Es importante que en el contexto, la ciudad sea nuestra, y en ella podamos libremente hablar, generar sentido, vincularnos con otros. Los espacios públicos debieran ser siempre lugares gratuitos y disponibles. Cosa que no se cumple en el 100%: ya sea porque la gente no lo tiene claro o porque se entregan los espacios a manos privadas.

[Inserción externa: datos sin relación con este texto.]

-- ==== Sys2Proof/Laws/Exec.lean ====
section
/-! SUPPORT. What a command can do, said once: it answers a next state, which is a device in `RESET`, the state as it was, or the effect
of its meaning on the device with its memory writes made (`exec_form`). -/
namespace Sys2Proof.Machine

theorem State.go_eq (s : State) (f : Env → Dev → Dev) : s.go f = .next (s.commit ((f s.env (s.dev.leadIslands s.env)).settle s.env)) := Eq.refl _

/-- The three forms of a command's outcome. -/
def HasForm (o : Outc) (s : State) : Prop := (∃ d, o = .next (s.renew d)) ∨ o = .next s ∨ ∃ f, o = s.go f

theorem go_form (s : State) (f : Env → Dev → Dev) : HasForm (s.go f) s := .inr (.inr ⟨f, Eq.refl _⟩)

Hoy la Waria, la ciudad, se presenta como escenario para encontramos con la mítica poeta Elvira Hernández, a quien agradezco su enorme sencillez, y que haya tomado el riesgo de trabajar con nosotras con un texto inédito. 

Agradecimientos
Bárbara Fernández, quien prologa este libro, y quien desde Edimburgo - Escocia nos representa en la academia europea, da un valor agregado a nuestras publicaciones. Agradezco su seriedad y constancia, y través de ella, el apoyo de la Universidad de Edimburgo y del Centro de Estudios Latinoamericanos Contemporáneos, quienes nos apoyan esta tarde con el vino de honor. 

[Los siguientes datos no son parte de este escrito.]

/-! ### What a violation records -/

/-- The link's own records: all of it but its error registers and what it has still to tell the host. -/
def Link.records (l : Link) : Link := { l with aer := [], aerFirst := none, aerLog := [], held := [], msixPend := [] }

theorem Dev.hostSend_records (d : Dev) (o : Out) : ∃ out l, d.hostSend o = { d with out := out, link := l } ∧ l.records = d.link.records := by
  unfold Dev.hostSend
  split
  · exact ⟨_, _, rfl, rfl⟩
  · split <;> exact ⟨_, _, rfl, rfl⟩

theorem Dev.sendIf_records (d : Dev) (c : Prop) [Decidable c] (o : Out) :
    ∃ out l, (if c then d.hostSend o else d) = { d with out := out, link := l } ∧ l.records = d.link.records := by
  split
  · exact d.hostSend_records o
  · exact ⟨_, _, rfl, rfl⟩

theorem Dev.errMsg_records (d : Dev) (kind : Nat) : ∃ out l, d.errMsg kind = { d with out := out, link := l } ∧ l.records = d.link.records := by
  unfold Dev.errMsg
  split
  · exact ⟨_, _, rfl, rfl⟩
  · exact d.sendIf_records _ _

/-- With a host to tell, a vector of PF0 is told it or waits. -/
theorem Dev.raisePf_records (d : Dev) (v : Nat) (h : d.attachMode ≠ 1) :
    ∃ out l, d.raisePf v = { d with out := out, link := l } ∧ l.records = d.link.records := by
  unfold Dev.raisePf Dev.pfMsg
  rw [if_neg (show ¬ (d.attachMode == 1) = true by simpa using h)]
  split
  · exact d.hostSend_records _
  · exact ⟨_, _, rfl, rfl⟩

theorem Link.report_records (l : Link) (kind : Nat) (header : List Byte) : (l.report kind header).records = l.records := by
  unfold Link.report
  split
  · rfl
  · dsimp only
    split <;> rfl

/-- The link with a violation recorded. -/
def Link.violated (l : Link) (t rid kind answer : Nat) (header : List Byte) : Link :=
  { l with violSeq := l.violSeq + 1, viol := (⟨l.violSeq + 1, t, rid, kind, answer, fit 40 header⟩ :: l.viol).take 256 }

theorem Dev.violate_records (d : Dev) (e : Env) (rid kind answer : Nat) (header : List Byte) (h : d.attachMode ≠ 1) :
    ∃ out l, d.violate e rid kind answer header = { d with out := out, link := l } ∧ l.records = (d.link.violated e.time rid kind answer header).records := by
  unfold Dev.violate
  dsimp only
  generalize hm : ({ d with link := _ } : Dev) = m
  obtain ⟨out, l, he, hl⟩ := m.errMsg_records kind
  rw [he]
  obtain ⟨out', l', hr, hl'⟩ := Dev.raisePf_records ({ m with out := out, link := l } : Dev) 2 (by rw [← hm]; exact h)
  refine ⟨out', l', hr.trans (by rw [← hm]), hl'.trans (hl.trans ?_)⟩
  rw [← hm]
  exact congrArg (fun x : Link => ({ x with
    violSeq := d.link.violSeq + 1, viol := (⟨d.link.violSeq + 1, e.time, rid, kind, answer, fit 40 header⟩ :: d.link.viol).take 256 } : Link))
    (d.link.report_records kind header)

/-- What names no function and no host address goes out at once while the link is up. -/
theorem Dev.hostSend_up (d : Dev) (o : Out) (hup : d.link.st = .up) (ho : o.fnAddr = (none, none)) : d.hostSend o = d.send o := by
  have hsec : d.insecureOut o = false := by
    unfold Dev.insecureOut
    rw [ho]
    exact List.any_eq_false.mpr fun _ _ => by simp
  unfold Dev.hostSend
  rw [hsec, hup]
  rfl

/-! ### IDE -/

theorem ideKmKey_keys (k : Fin 4) (vfs : List (Fin 17)) (ranges : List (Nat × Nat)) (s : State) (hs : s.rests = true) (hup : s.dev.link.st = .up) :
    exec (.ideKmKey k vfs ranges) s = .next { s with dev := { s.dev with link := { s.dev.link with
      ide := smSet none s.dev.link.ide k (some ⟨vfs.map (·.val), ranges.take 4⟩), ideBad := listDel k s.dev.link.ideBad } } } := by
  refine s.go_to (fun _ d => if d.link.st != .up then d else d.setLink { d.link with
    ide := smSet none d.link.ide k (some ⟨vfs.map (·.val), ranges.take 4⟩), ideBad := listDel k d.link.ideBad }) _ hs ?_
    (Dev.quiet_link _ _ (State.rests_quiet hs) rfl) (State.rests_stores hs)
  exact if_neg (by rw [hup]; decide)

Gracias a los gestores culturales que nos acompañan hoy, y a través de Claudia Pezo, reconocemos la labor de todos quienes trabajan en el Café Literario Parque Bustamante, facilitando nuestra labor.

La poesía me salva
Como decía antes, la poesía me salva, y mantiene la memoria. Una Memoria que está más allá de la historia narrada por los libros, que no es representada por los monumentos, sino que tiene la mirada social, y narra los hechos que viven los habitantes testigos de esta Waria y de esta Rabia, que transitan hacia la democracia en un silencio, en una apatía, que en los últimos años se ha comenzado a romper. Pero básicamente se rompe con el hacer, porque el decir ya no basta, no basta decir que se hace tal o cual cosa, cuando el cuerpo  y las manos se queda quietos. En la Waria de hoy años se rompe el silencio deletreando así: Eme de mudez / Eme marcha. Eme de mudez, eme de marchas.